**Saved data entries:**
........
theorem scoreFold (l : List (Nat × Nat)) : ∀ s : State, writtenThisHour s + s.ledger.waiting.length + l.length ≤ 1024 →
    l.foldl (fun s e => if 64 ≤ e.2 then ledgerAdd s e.1 0x0D 0 0 [e.2] else s) s =
      { s with ledger := { s.ledger with waiting := s.ledger.waiting ++ (l.filter (fun e => decide (64 ≤ e.2))).map (scoreEntry s) } } := by
  induction l with
  | nil =>
    intro s _
    simp
  | cons e l ih =>
    intro s h
    rw [List.length_cons] at h
    rw [List.foldl_cons]
    by_cases he : 64 ≤ e.2
    · rw [if_pos he, ledgerAdd_room _ _ _ _ _ (by omega), ih _ (by
        show writtenThisHour s + (s.ledger.waiting ++ [_]).length + l.length ≤ 1024
        rw [List.length_append, List.length_singleton]
        omega), List.filter_cons_of_pos (by simpa using he)]
      simp only [List.map_cons, List.append_assoc, List.singleton_append]
      rfl
    · rw [if_neg he, ih _ (by omega), List.filter_cons_of_neg (by simpa using he)]

/-! ## Health scores -/

theorem score_ite (c : Prop) [Decidable c] (s t : State) : (if c then s else t).health.score = if c then s.health.score else t.health.score :=
  apply_ite (fun s : State => s.health.score) c s t

theorem warnCut_score (s : State) (unit : Nat) : (warnCut s unit).health.score = s.health.score := by
  unfold warnCut
  simp only [score_ite, requestCut_health, raise_health, State.inc_health, ite_self]

theorem levelRise_score (s : State) (unit old lv : Nat) : (levelRise s unit old lv).health.score = s.health.score := by
  unfold levelRise
  simp only [score_ite, warnCut_score, raise_health, State.wr_health, ledgerAdd_health, ite_self]

theorem updateLevel_score (s : State) (unit : Nat) : (updateLevel s unit).health.score = s.health.score := by
  unfold updateLevel
  dsimp only
  split
  · rw [levelRise_score]
  · rfl

theorem healthDecay_score (s : State) : (healthDecay s).health.score =
    s.health.score.map (fun e => (e.1, decayed (s.rd R.HLT_CFG_HALF_LIFE_H 0) 1 e.2)) := by
  unfold healthDecay
  exact foldl_keeps (fun s => s.health.score) (fun (e : Nat × Nat) s => updateLevel_score s e.1) _ _

/-! ## The on-command self test -/

section

variable {s : State} (hb : bstRunning s = false)
include hb

theorem bstStart_refused (h : liveCtxs s ≠ [] ∨ s.xp.slc.cur.slice ≠ 0) : bstStart s = raise (s.wr R.BST_STS_REFUSED 0 1) .BST 0 6 := by
  unfold bstStart
  rw [if_neg (by simp [hb]), if_pos]
  rcases h with h | h
  · simp [h]
  · simp [h]

/-- A run is not refused (R353). -/
def bstAccepted (s : State) : State := (s.wr R.BST_STS_REFUSED 0 0).wr R.BST_STS_DONE 0 0

theorem bstStart_accepted (hl : liveCtxs s = []) (hs : s.xp.slc.cur.slice = 0) : bstStart s =
    match bstTargets s with
    | [] => bstEnd (bstAccepted s) 0
    | t :: _ => (bstAccepted s).wr R.BST_STS_CURRENT 0 t := by
  have ht : bstTargets (bstAccepted s) = bstTargets s := by
    unfold bstTargets bstAccepted
    rw [rd_wr_apart (by decide), rd_wr_apart (by decide)]
  unfold bstStart
  rw [if_neg (by simp [hb]), if_neg (by simp [hl, hs]), ← ht]
  rfl

end

/-- What the end of a run leaves (R353). -/
theorem bstEnd_reads (s : State) (fails : Nat) : bstRunning (bstEnd s fails) = false ∧ (bstEnd s fails).rd R.BST_STS_DONE 0 = 1 ∧
    Evt (bstEnd s fails) 0x14 5 ∧ (bstEnd s fails).rd R.BST_TARGETS_TARGETS 0 = s.rd R.BST_TARGETS_TARGETS 0 ∧
    (bstEnd s fails).rd R.BST_FAIL_FAIL 0 = (fails &&& s.rd R.BST_TARGETS_TARGETS 0) % 2 ^ 19 ∧
    (bstEnd s fails).rd R.BST_PASS_PASS 0 = (s.rd R.BST_TARGETS_TARGETS 0 - (fails &&& s.rd R.BST_TARGETS_TARGETS 0)) % 2 ^ 19 := by
  refine ⟨?_, ?_, evt_raise _ .BST 0 (by decide), ?_⟩
  · unfold bstRunning bstEnd
    simp (disch := decide) only [rd_raise_quiet, rd_wr_apart, rd_wr_same]
    rfl
  · unfold bstEnd
    simp (disch := decide) only [rd_raise_quiet, rd_wr_same]
    rfl
  · unfold bstEnd
    simp (disch := decide) only [rd_raise_quiet, rd_wr_apart, rd_wr_same]
    exact ⟨trivial, rfl, rfl⟩

theorem and_mod_two (a b : Nat) : (b &&& a) % 2 = 1 ↔ b % 2 = 1 ∧ a % 2 = 1 := by
  have h := Nat.testBit_and b a 0
  simpa only [Nat.testBit_zero, decide_eq_decide, ← Bool.decide_and] using h

/-- The bits of a set without some of them. -/
theorem testBit_sub_and (n : Nat) : ∀ a b : Nat, (a - (b &&& a)).testBit n = (a.testBit n && !b.testBit n) := by
  induction n with
  | zero =>
    intro a b
    have hc := and_mod_two a b
    have hle : b &&& a ≤ a := Nat.and_le_right
    have : (a - (b &&& a)) % 2 = 1 ↔ a % 2 = 1 ∧ ¬ b % 2 = 1 := by omega
    simp only [Nat.testBit_zero, this, Bool.decide_and, decide_not]
  | succ n ih =>
    intro a b
    have hc := and_mod_two a b
    have hle : b &&& a ≤ a := Nat.and_le_right
    have hdiv : (a - (b &&& a)) / 2 = a / 2 - (b / 2 &&& a / 2) := by
      rw [← Nat.and_div_two]
      omega
    rw [Nat.testBit_succ, Nat.testBit_succ, Nat.testBit_succ, hdiv, ih]

/-! ## Destinations -/

theorem rd_foldl_keeps {α : Type} {f : Field} {i : Nat} {g : State → α → State} (h : ∀ x s, (g s x).rd f i = s.rd f i) (l : List α) (s : State) :
    (l.foldl g s).rd f i = s.rd f i := foldl_keeps (fun s => s.rd f i) h l s

theorem setRec_down (s : State) (n l : Nat) (r : LayerRec) : (setRec s n l r).rd R.TNG_DEST_STS_DOWN 0 = s.rd R.TNG_DEST_STS_DOWN 0 := by
  unfold setRec
  split
  · dsimp only
    rw [rd_ite, rd_wr_apart (by decide), ite_self]
    rfl
  · rfl

theorem loseRec_down (s : State) (n l : Nat) (r : LayerRec) (o : Nat) :
    (loseRec s n l r o).rd R.TNG_DEST_STS_DOWN 0 = s.rd R.TNG_DEST_STS_DOWN 0 := by
  unfold loseRec
  dsimp only
  rw [rd_logErr_quiet (by decide), rd_raise_quiet (by decide), rd_inc_apart (by decide), setRec_down]

theorem rd_setSlot (s : State) (n : Nat) (x : SeqSlot) (f : Field) (i : Nat) : (s.setSlot n x).rd f i = s.rd f i := rfl

theorem loseSlot_down (s : State) (d n : Nat) (x : SeqSlot) : (loseSlot s d n x).rd R.TNG_DEST_STS_DOWN 0 = s.rd R.TNG_DEST_STS_DOWN 0 := by
  have hab (u : State) (p : Owner → Bool) : (abandonPackets u p).rd R.TNG_DEST_STS_DOWN 0 = u.rd R.TNG_DEST_STS_DOWN 0 :=
    abandonPackets_quiet _ _ _ (by decide)
  unfold loseSlot
  dsimp only
  refine (rd_foldl_keeps (g := fun s (e : Nat × LayerRec) => loseRec s n e.1 e.2 x.owner) (fun e s => loseRec_down s n e.1 e.2 x.owner) _ _).trans ?_
  rw [rd_setSlot, rd_ite, hab, ite_self, rd_ite, hab, ite_self]

/-- A destination that goes DOWN: its bit alone is set (R333). -/
theorem destDown_down (s : State) {d n : Nat} (hn : n < 8) :
    bitOf ((destDown s d).rd R.TNG_DEST_STS_DOWN 0) n = (bitOf (s.rd R.TNG_DEST_STS_DOWN 0) n || decide (n = d)) := by
  have hstop (u : State) : (sendStopBurst (stepFault u .flowFail) .flowFail).rd R.TNG_DEST_STS_DOWN 0 = u.rd R.TNG_DEST_STS_DOWN 0 :=
    (sendStopBurst_quiet _ _ _ (by decide)).trans (stepFault_quiet _ _ _ (by decide))
  unfold destDown
  dsimp only
  split
  next h =>
    by_cases hd : n = d
    · simp [hd, h]
    · simp [hd]
  next h =>
    rw [rd_ite, hstop, ite_self, rd_foldl_keeps (g := fun s (e : Nat × SeqSlot) => loseSlot s d e.1 e.2) (fun e s => loseSlot_down s d e.1 e.2),
      rd_logErr_quiet (by decide), rd_raise_quiet (by decide), rd_wr_same]
    exact (bitOf_mod hn _).trans (bitOf_add_clear (Bool.eq_false_iff.mpr h) n)

theorem stopApply_step (s : State) : (stopApply s).tmp.step = s.tmp.step := by
  unfold stopApply
  dsimp only
  split
  · simp
  · rfl

theorem sendStopBurst_step (s : State) (r : Reason) : (sendStopBurst s r).tmp.step = s.tmp.step := by
  unfold sendStopBurst
  dsimp only
  split
  · rfl
  · rw [stopApply_step]
    simp

/-- A destination that goes DOWN stops the attempt at most: STEP stays, and outside a step every field of TMP. -/
theorem destDown_tmp (s : State) (d : Nat) : (destDown s d).tmp.step = s.tmp.step ∧ (s.tmp.phase = .idle → (destDown s d).tmp = s.tmp) := by
  unfold destDown
  dsimp only
  split
  · exact ⟨rfl, fun _ => rfl⟩
  · have hlost (u : State) (l : List (Nat × SeqSlot)) : (l.foldl (fun s e => loseSlot s d e.1 e.2) u).tmp = u.tmp :=
      foldl_keeps State.tmp (g := fun s (e : Nat × SeqSlot) => loseSlot s d e.1 e.2) (fun e s => loseSlot_tmp s d e.1 e.2) l u
    split
    · rw [hlost]
      simp
    next hi =>
      rw [hlost] at hi
      refine ⟨?_, fun h => absurd (by simpa using h) hi⟩
      rw [sendStopBurst_step, stepFault_tmp, hlost]
      simp

/-- A destination's turn of FORCE_DOWN (R333). -/
def downTurn (mask : Nat) (s : State) (d : Nat) : State := if bitOf mask d then destDown s d else s

theorem downTurn_down (mask : Nat) (s : State) {d n : Nat} (hn : n < 8) : bitOf ((downTurn mask s d).rd R.TNG_DEST_STS_DOWN 0) n =
    (bitOf (s.rd R.TNG_DEST_STS_DOWN 0) n || (bitOf mask d && decide (n = d))) := by
  unfold downTurn
  split
  next h => rw [destDown_down s hn, h, Bool.true_and]
  next h => simp [h]

theorem forceDown_down (s : State) (mask : Nat) {n : Nat} (hn : n < 8) : bitOf (((List.range 8).foldl (downTurn mask) s).rd R.TNG_DEST_STS_DOWN 0) n =
    (bitOf (s.rd R.TNG_DEST_STS_DOWN 0) n || bitOf mask n) := by
  obtain ⟨u, hu⟩ := foldl_range_at (downTurn mask) hn s
  obtain ⟨hb, ha⟩ := hu (fun s => bitOf (s.rd R.TNG_DEST_STS_DOWN 0) n) fun m s hm => by
    rw [downTurn_down mask s hn]
    simp [Ne.symm hm]
  rw [ha, downTurn_down mask u hn, hb]
  simp

theorem forceDown_frame (s : State) (mask : Nat) : let t := (List.range 8).foldl (downTurn mask) s
    t.ctxs = s.ctxs ∧ t.tmp.step = s.tmp.step ∧ (s.tmp.phase = .idle → t.tmp = s.tmp) := by
  refine ⟨foldl_keeps State.ctxs (g := downTurn mask) (fun d s => ?_) _ s, foldl_keeps (fun s => s.tmp.step) (g := downTurn mask) (fun d s => ?_) _ s,
    fun hi => foldl_holds (P := fun t => t.tmp = s.tmp) (g := downTurn mask) (fun t d ht => ?_) _ s rfl⟩
  · unfold downTurn
    split
    · exact destDown_ctxs s d
    · rfl
  · unfold downTurn
    split
    · exact (destDown_tmp s d).1
    · rfl
  · unfold downTurn
    split
    · exact ((destDown_tmp t d).2 (by rw [ht, hi])).trans ht
    · exact ht

/-- Settles O44. -/
theorem ledgerHealthAndSelfTests : Obligations.LedgerHealthAndSelfTests := by
  refine fun s on => ⟨fun step att deadline ht hd hroom => ?_, fun hz => ?_, fun unit hu => ?_, fun e rest hw hh hl => ?_, fun e rest hw hh hl => ?_,
    fun e rest hw hh => ?_, live_on on _, ?_, fun hroom => ?_, fun n rest hb hl hs ht => ?_, fun hb hl hs ht => ?_, fun hb h => ?_,
    fun fails hb => ?_, fun mask => ?_, fun mask => ?_⟩
  · obtain ⟨h1, h2⟩ := tallyUnknown_reads s
    refine ⟨tallyTimeout s, live_on on _, ?_⟩
    rw [tallyTimeout_late ht hd, tallyDone_unknown, ledgerAdd_room (s := tallyUnknown s) _ _ _ _ _ hroom]
    exact ⟨rfl, h1, h2, rfl, rfl, rfl, rfl, rfl⟩
  · refine ⟨tchZero s, live_on on _, ?_⟩
    rw [show tchZero s = { s.zero (s.rd R.TCH_TABLE_BASE 0) (32 * touchBlocks s) with tchZeroing := false } from if_pos hz]
    exact ⟨rfl, fun x hlo hhi => byte_blankRange_zero _ ⟨hlo, hhi⟩, fun x hx => byte_blankRange_other _ _ hx, rfl, rfl, rfl⟩
  · obtain ⟨w, hled⟩ := ledgerAdd_ledger (eventsCleared s unit) unit 0x0F 0 0 []
    obtain ⟨r, hr⟩ := eventsCleared_frame s unit
    refine ⟨ldgClear s unit, ?_, ?_, ?_, fun u hne => ?_, fun d hd hunit => ?_, ?_, ?_, ?_, ?_, ?_⟩
    · show live s (ldgClear s (unit % 2 ^ 16)) = _
      rw [live_on on, Nat.mod_eq_of_lt (show unit < 2 ^ 16 from hu)]
    · rw [ldgClear_eq, hled, hr]
    · rw [ldgClear_eq, hled, hr]
      exact (tbl_get_filter _ _ _ _).trans (if_pos rfl)
    · rw [ldgClear_eq, hled, hr]
      exact (tbl_get_filter _ _ _ _).trans (if_neg hne)
    · rw [hunit, ldgClear_retired s hd]
    · rw [ldgClear_eq, hled, hr]
    · exact ldgClear_mem _ _
    · exact ldgClear_ctxs _ _
    · exact ldgClear_tmp _ _
    · rw [ldgClear_eq, ledgerAdd_health, hr]
  · show live s (ledgerWrite s true) = _
    rw [live_on on]
    unfold ledgerWrite
    rw [hw]
    dsimp only
    rw [if_neg (Nat.not_le.mpr hh), if_neg (by simp), if_neg (Nat.not_le.mpr hl)]
  · refine ⟨ledgerWrite s true, live_on on _, ?_⟩
    unfold ledgerWrite
    rw [hw]
    dsimp only
    rw [if_neg (Nat.not_le.mpr hh), if_neg (by simp), if_pos hl]
    exact ⟨rfl, rfl, rfl, rfl, rfl, rfl, rfl, rfl⟩
  · have heq : ledgerWrite s false = raise (s.wr R.LDG_STS_WRITE_FAIL 0 1) .LDG 0 5 := by
      unfold ledgerWrite
      rw [hw]
      dsimp only
      rw [if_neg (Nat.not_le.mpr hh), if_pos (by simp)]
    refine ⟨ledgerWrite s false, live_on on _, ?_⟩
    rw [heq]
    refine ⟨?_, evt_raise _ .LDG 0 (by decide), by simp, by simp, by simp, by simp, by simp⟩
    rw [rd_raise_quiet (by decide), rd_wr_same]
    rfl
  · exact ⟨healthDecay s, live_on on _, healthDecay_score s, healthDecay_mem s, healthDecay_ctxs s, healthDecay_tmp s⟩
  · exact (live_on on _).trans (congrArg _ (scoreFold s.health.score s hroom))
  · have hn : n < 19 := List.mem_range.mp (List.mem_filter.mp (ht ▸ List.mem_cons_self : n ∈ bstTargets s)).1
    refine ⟨bstStart s, live_on on _, ?_⟩
    rw [bstStart_accepted hb hl hs, ht]
    dsimp only
    unfold bstAccepted
    simp (disch := decide) only [rd_wr_apart, rd_wr_same]
    exact ⟨Nat.mod_eq_of_lt (show n < 32 by omega), rfl, rfl, rfl, rfl, rfl⟩
  · obtain ⟨h1, h2, -⟩ := bstEnd_reads (bstAccepted s) 0
    refine ⟨bstStart s, live_on on _, ?_⟩
    rw [bstStart_accepted hb hl hs, ht]
    exact ⟨h1, h2, bstEnd_mem _ _, bstEnd_ctxs _ _, bstEnd_tmp _ _⟩
  · refine ⟨bstStart s, live_on on _, ?_⟩
    rw [bstStart_refused hb h]
    refine ⟨?_, ?_, evt_raise _ .BST 0 (by decide), by simp, by simp, by simp⟩
    · unfold bstRunning at hb ⊢
      rw [rd_raise_quiet (by decide), rd_wr_apart (by decide)]
      exact hb
    · rw [rd_raise_quiet (by decide), rd_wr_same]
      rfl
  · have heq : ∃ u, bstDone s fails = bstEnd u fails := ⟨_, if_neg (by simp [hb])⟩
    obtain ⟨u, heq⟩ := heq
    obtain ⟨h1, h2, h3, h4, h5, h6⟩ := bstEnd_reads u fails
    refine ⟨bstDone s fails, live_on on _, ?_⟩
    rw [heq]
    refine ⟨h1, h2, h3, fun n hn => ⟨?_, ?_⟩⟩
    · rw [h4, h5, bitOf_mod hn, bitOf_eq, bitOf_eq, bitOf_eq, Nat.testBit_and, Bool.and_comm]
    · rw [h4, h6, bitOf_mod hn, bitOf_eq, bitOf_eq, bitOf_eq, testBit_sub_and]
  · exact ⟨(List.range 8).foldl (downTurn mask) s, live_on on _, fun d hd => forceDown_down s mask hd, forceDown_frame s mask⟩
  · refine ⟨_, live_on on _, fun d hd => ?_, rfl, rfl, rfl⟩
    rw [rd_wr_same]
    refine (bitOf_mod (k := 8) hd _).trans ?_
    rw [Nat.and_comm, bitOf_eq, bitOf_eq, testBit_sub_and, ← bitOf_eq (mask % 256), show bitOf (mask % 256) d = bitOf mask d from bitOf_mod (k := 8) hd mask]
........
**WHAT IS NEEDED:** Please retype the top of the data exactly, down to and including the line that holds "l.foldl (fun s e => if", and nothing further.

**REPLY:**
theorem scoreFold (l : List (Nat × Nat)) : ∀ s : State, writtenThisHour s + s.ledger.waiting.length + l.length ≤ 1024 →
    l.foldl (fun s e => if 64 ≤ e.2 then ledgerAdd s e.1 0x0D 0 0 [e.2] else s) s =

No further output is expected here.